**Exercise description:** Write the records out once more, exactly as they appear below.

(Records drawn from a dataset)
+++

/-- R155, R164: the end of a channel's write: the record leaves its source, the indexes and the block count
rise, the watches are matched, FULL is met at the ring size, and the next write is requested. R196, R197: the
32 bytes written for each kind of record; a number that its field cannot hold goes in by its low bits, and a
head status that is not final as 0, the model's choice (log entry 26). -/
def Obligations.MoveWriteEndCompletesTheRecord : Prop :=
  (∀ (d : DefectRec) (q : SeqNo),
    let b := LogRecord.logBytes q (.defect d)
    let serial := d.serial.getD 0#48
    let second := d.second.getD (.h0, .marginal)
    b.length = 32 ∧ numberAt b 0 2 = q.toNat ∧ numberAt b 2 1 = d.tag.toNat ∧
    bitsAt 0 1 (numberAt b 3 1) = d.lane.code ∧
    (∀ k, d.recipe = some k → bitsAt 1 4 (numberAt b 3 1) = k.val) ∧
    bitsAt 5 1 (numberAt b 3 1) = d.serial.isSome.toNat ∧
    bitsAt 6 1 (numberAt b 3 1) = d.advisory.toNat ∧
    bitsAt 7 1 (numberAt b 3 1) = d.second.isSome.toNat ∧
    numberAt b 4 6 = serial.toNat ∧ numberAt b 10 3 = d.entryPos.toNat ∧
    bitsAt 0 12 (numberAt b 13 2) = d.joint.toNat ∧ bitsAt 4 4 (numberAt b 14 1) = d.cls.code ∧
    bitsAt 0 2 (numberAt b 15 1) = d.criticality.code ∧
    bitsAt 2 2 (numberAt b 15 1) = d.firstHead.code ∧
    bitsAt 4 1 (numberAt b 15 1) = (if d.firstGrade = .defect then 1 else 0) ∧
    bitsAt 5 2 (numberAt b 15 1) = second.1.code ∧
    bitsAt 7 1 (numberAt b 15 1) = (if second.2 = .defect then 1 else 0) ∧
    numberAt b 16 2 = d.value.toNat ∧ numberAt b 18 2 = (d.secondValue.getD 0#16).toNat ∧
    numberAt b 20 12 = 0) ∧
  (∀ (r : SummaryRec) (q : SeqNo),
    let b := LogRecord.logBytes q (.summary r)
    let serial := r.serial.getD 0#48
    let has (f : BoardFlag) : Nat := (r.flags.contains f).toNat
    let final (n : HeadId) : Nat := match (r.heads.get n).1 with
      | .late => 1
      | .faulted => 2
      | .absent => 3
      | .notRequired => 4
      | _ => 0
    let n := numberAt b 20 12
    b.length = 32 ∧ numberAt b 0 2 = q.toNat ∧ numberAt b 2 1 = r.tag.toNat ∧
    bitsAt 0 1 (numberAt b 3 1) = r.lane.code ∧
    bitsAt 1 5 (numberAt b 3 1) = (match r.recipe with
      | some k => k.val
      | none => 16) ∧
    bitsAt 6 1 (numberAt b 3 1) = r.serial.isSome.toNat ∧
    bitsAt 7 1 (numberAt b 3 1) = has .unannounced ∧
    (∀ v, r.verdict = some v → bitsAt 0 2 (numberAt b 4 1) = v.code) ∧
    (∀ f, r.exitFate = some f → bitsAt 2 2 (numberAt b 4 1) = f.code) ∧
    (∀ h, bitsAt (4 + h.code) 1 (numberAt b 4 1) =
      (if 0 < (r.heads.get h).2 then 1 else 0)) ∧
    numberAt b 5 6 = serial.toNat ∧ numberAt b 11 3 = r.entryPos.toNat ∧
    bitsAt 0 22 (numberAt b 14 3) = r.length.getD 0 % 4194304 ∧
    bitsAt 22 1 (numberAt b 14 3) = has .noRecipe ∧
    bitsAt 23 1 (numberAt b 14 3) = has .overlength ∧
    (∀ x, r.exitFate = some .matched → r.exitPos = some x →
      bitsAt 0 22 (numberAt b 17 3) = (x - r.entryPos).toNat % 4194304) ∧
    (r.exitFate ≠ some .matched → bitsAt 0 22 (numberAt b 17 3) = 0) ∧
    bitsAt 22 1 (numberAt b 17 3) = has .suspectOverflow ∧
    bitsAt 23 1 (numberAt b 17 3) = has .defectRecordsDropped ∧
    bitsAt 0 14 n = r.counts.defects % 16384 ∧ bitsAt 14 14 n = r.counts.critical % 16384 ∧
    bitsAt 28 14 n = r.counts.advisory % 16384 ∧ bitsAt 42 14 n = r.counts.marginals % 16384 ∧
    bitsAt 56 14 n = r.counts.unseen % 16384 ∧ bitsAt 70 14 n = r.counts.cleared % 16384 ∧
    bitsAt 84 10 n = final .h0 + 5 * final .h1 + 25 * final .h2 + 125 * final .h3 ∧
    bitsAt 94 1 n = has .earlyExit ∧ bitsAt 95 1 n = 0) ∧
  ∀ (s : State) (c : Channel) (k : RingIndex) (q : SeqNo) (rec : LogRecord) (board : Option Slot),
    (s.channel c).write = some (.inFlight k q rec board) →
    (∀ a n, s.arbiter.op = some ⟨.channel c, .moveWrite, a, n⟩ →
      exec .moveWriteEnd s = .next (State.grant (State.completeWrite
        (State.writeEnds { s with arbiter := { s.arbiter with op := none } } a (rec.logBytes q))
        c q rec board))) ∧
    let x := s.channel c
    let full := (x.producer + 1#17 - x.consumer).toNat = x.ring.size
    let block := x.blockCount + 1 = x.blockInUse
    ∃ u : State, State.completeWrite s c q rec board = u.requestWrite c ∧ u.mem = s.mem ∧
      u.cache = s.cache ∧
      u.channel c = { x with
        producer := x.producer + 1#17
        seq := x.seq + 1#16
        blockCount := if block then 0 else x.blockCount + 1
        blockInUse := if block then x.blockSetting else x.blockInUse
        state := if full then .full else x.state
        write := none } ∧
      (Channel.blockFlag c ∈ (u.alert .sta).latched ↔ Channel.blockFlag c ∈ (s.alert .sta).latched ∨ block) ∧
      (Channel.fullFlag c ∈ (u.alert .sta).latched ↔ Channel.fullFlag c ∈ (s.alert .sta).latched ∨ full) ∧
      (board = none → u.defects = s.defects ∧ u.summaryReady = s.summaryReady ∧
        u.slots = s.slots) ∧
      (∀ i r, board = some i → s.board i = some r →
        (c = .summary → u.summaryReady = s.summaryReady.tail ∧ u.board i = none) ∧
        (c = .defect → u.defects = s.defects.tail ∧
          (r.state ≠ .leaving ∨ r.outstanding ≠ 1 →
            u.board i = some { r with outstanding := r.outstanding - 1 } ∧
            u.summaryReady = s.summaryReady) ∧
          (r.state = .leaving → r.outstanding = 1 → (s.channel .summary).state ≠ .disabled →
            u.summaryReady = s.summaryReady ++ [i]))) ∧
      ((∀ d, rec ≠ .defect d) → u.watches = s.watches) ∧
      ∀ d, rec = .defect d → ∀ w, u.watch w =
        let y := s.watch w
        if y.enable = true ∧ (∀ v, y.recipe = some v → d.recipe = some v) ∧
            (∀ v, y.joint = some v → d.joint = v) ∧ (∀ v, y.cls = some v → d.cls = v) ∧
            (∀ v, y.criticality = some v → d.criticality = v) then
          match y.status with
          | none => { y with status := some ⟨q, d.tag, d.joint⟩ }
          | some _ => { y with again := true, seen := false }
        else y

+++

**Solution below:**
/-- R155, R164: the end of a channel's write: the record leaves its source, the indexes and the block count
rise, the watches are matched, FULL is met at the ring size, and the next write is requested. R196, R197: the
32 bytes written for each kind of record; a number that its field cannot hold goes in by its low bits, and a
head status that is not final as 0, the model's choice (log entry 26). -/
def Obligations.MoveWriteEndCompletesTheRecord : Prop :=
  (∀ (d : DefectRec) (q : SeqNo),
    let b := LogRecord.logBytes q (.defect d)
    let serial := d.serial.getD 0#48
    let second := d.second.getD (.h0, .marginal)
    b.length = 32 ∧ numberAt b 0 2 = q.toNat ∧ numberAt b 2 1 = d.tag.toNat ∧
    bitsAt 0 1 (numberAt b 3 1) = d.lane.code ∧
    (∀ k, d.recipe = some k → bitsAt 1 4 (numberAt b 3 1) = k.val) ∧
    bitsAt 5 1 (numberAt b 3 1) = d.serial.isSome.toNat ∧
    bitsAt 6 1 (numberAt b 3 1) = d.advisory.toNat ∧
    bitsAt 7 1 (numberAt b 3 1) = d.second.isSome.toNat ∧
    numberAt b 4 6 = serial.toNat ∧ numberAt b 10 3 = d.entryPos.toNat ∧
    bitsAt 0 12 (numberAt b 13 2) = d.joint.toNat ∧ bitsAt 4 4 (numberAt b 14 1) = d.cls.code ∧
    bitsAt 0 2 (numberAt b 15 1) = d.criticality.code ∧
    bitsAt 2 2 (numberAt b 15 1) = d.firstHead.code ∧
    bitsAt 4 1 (numberAt b 15 1) = (if d.firstGrade = .defect then 1 else 0) ∧
    bitsAt 5 2 (numberAt b 15 1) = second.1.code ∧
    bitsAt 7 1 (numberAt b 15 1) = (if second.2 = .defect then 1 else 0) ∧
    numberAt b 16 2 = d.value.toNat ∧ numberAt b 18 2 = (d.secondValue.getD 0#16).toNat ∧
    numberAt b 20 12 = 0) ∧
  (∀ (r : SummaryRec) (q : SeqNo),
    let b := LogRecord.logBytes q (.summary r)
    let serial := r.serial.getD 0#48
    let has (f : BoardFlag) : Nat := (r.flags.contains f).toNat
    let final (n : HeadId) : Nat := match (r.heads.get n).1 with
      | .late => 1
      | .faulted => 2
      | .absent => 3
      | .notRequired => 4
      | _ => 0
    let n := numberAt b 20 12
    b.length = 32 ∧ numberAt b 0 2 = q.toNat ∧ numberAt b 2 1 = r.tag.toNat ∧
    bitsAt 0 1 (numberAt b 3 1) = r.lane.code ∧
    bitsAt 1 5 (numberAt b 3 1) = (match r.recipe with
      | some k => k.val
      | none => 16) ∧
    bitsAt 6 1 (numberAt b 3 1) = r.serial.isSome.toNat ∧
    bitsAt 7 1 (numberAt b 3 1) = has .unannounced ∧
    (∀ v, r.verdict = some v → bitsAt 0 2 (numberAt b 4 1) = v.code) ∧
    (∀ f, r.exitFate = some f → bitsAt 2 2 (numberAt b 4 1) = f.code) ∧
    (∀ h, bitsAt (4 + h.code) 1 (numberAt b 4 1) =
      (if 0 < (r.heads.get h).2 then 1 else 0)) ∧
    numberAt b 5 6 = serial.toNat ∧ numberAt b 11 3 = r.entryPos.toNat ∧
    bitsAt 0 22 (numberAt b 14 3) = r.length.getD 0 % 4194304 ∧
    bitsAt 22 1 (numberAt b 14 3) = has .noRecipe ∧
    bitsAt 23 1 (numberAt b 14 3) = has .overlength ∧
    (∀ x, r.exitFate = some .matched → r.exitPos = some x →
      bitsAt 0 22 (numberAt b 17 3) = (x - r.entryPos).toNat % 4194304) ∧
    (r.exitFate ≠ some .matched → bitsAt 0 22 (numberAt b 17 3) = 0) ∧
    bitsAt 22 1 (numberAt b 17 3) = has .suspectOverflow ∧
    bitsAt 23 1 (numberAt b 17 3) = has .defectRecordsDropped ∧
    bitsAt 0 14 n = r.counts.defects % 16384 ∧ bitsAt 14 14 n = r.counts.critical % 16384 ∧
    bitsAt 28 14 n = r.counts.advisory % 16384 ∧ bitsAt 42 14 n = r.counts.marginals % 16384 ∧
    bitsAt 56 14 n = r.counts.unseen % 16384 ∧ bitsAt 70 14 n = r.counts.cleared % 16384 ∧
    bitsAt 84 10 n = final .h0 + 5 * final .h1 + 25 * final .h2 + 125 * final .h3 ∧
    bitsAt 94 1 n = has .earlyExit ∧ bitsAt 95 1 n = 0) ∧
  ∀ (s : State) (c : Channel) (k : RingIndex) (q : SeqNo) (rec : LogRecord) (board : Option Slot),
    (s.channel c).write = some (.inFlight k q rec board) →
    (∀ a n, s.arbiter.op = some ⟨.channel c, .moveWrite, a, n⟩ →
      exec .moveWriteEnd s = .next (State.grant (State.completeWrite
        (State.writeEnds { s with arbiter := { s.arbiter with op := none } } a (rec.logBytes q))
        c q rec board))) ∧
    let x := s.channel c
    let full := (x.producer + 1#17 - x.consumer).toNat = x.ring.size
    let block := x.blockCount + 1 = x.blockInUse
    ∃ u : State, State.completeWrite s c q rec board = u.requestWrite c ∧ u.mem = s.mem ∧
      u.cache = s.cache ∧
      u.channel c = { x with
        producer := x.producer + 1#17
        seq := x.seq + 1#16
        blockCount := if block then 0 else x.blockCount + 1
        blockInUse := if block then x.blockSetting else x.blockInUse
        state := if full then .full else x.state
        write := none } ∧
      (Channel.blockFlag c ∈ (u.alert .sta).latched ↔ Channel.blockFlag c ∈ (s.alert .sta).latched ∨ block) ∧
      (Channel.fullFlag c ∈ (u.alert .sta).latched ↔ Channel.fullFlag c ∈ (s.alert .sta).latched ∨ full) ∧
      (board = none → u.defects = s.defects ∧ u.summaryReady = s.summaryReady ∧
        u.slots = s.slots) ∧
      (∀ i r, board = some i → s.board i = some r →
        (c = .summary → u.summaryReady = s.summaryReady.tail ∧ u.board i = none) ∧
        (c = .defect → u.defects = s.defects.tail ∧
          (r.state ≠ .leaving ∨ r.outstanding ≠ 1 →
            u.board i = some { r with outstanding := r.outstanding - 1 } ∧
            u.summaryReady = s.summaryReady) ∧
          (r.state = .leaving → r.outstanding = 1 → (s.channel .summary).state ≠ .disabled →
            u.summaryReady = s.summaryReady ++ [i]))) ∧
      ((∀ d, rec ≠ .defect d) → u.watches = s.watches) ∧
      ∀ d, rec = .defect d → ∀ w, u.watch w =
        let y := s.watch w
        if y.enable = true ∧ (∀ v, y.recipe = some v → d.recipe = some v) ∧
            (∀ v, y.joint = some v → d.joint = v) ∧ (∀ v, y.cls = some v → d.cls = v) ∧
            (∀ v, y.criticality = some v → d.criticality = v) then
          match y.status with
          | none => { y with status := some ⟨q, d.tag, d.joint⟩ }
          | some _ => { y with again := true, seen := false }
        else y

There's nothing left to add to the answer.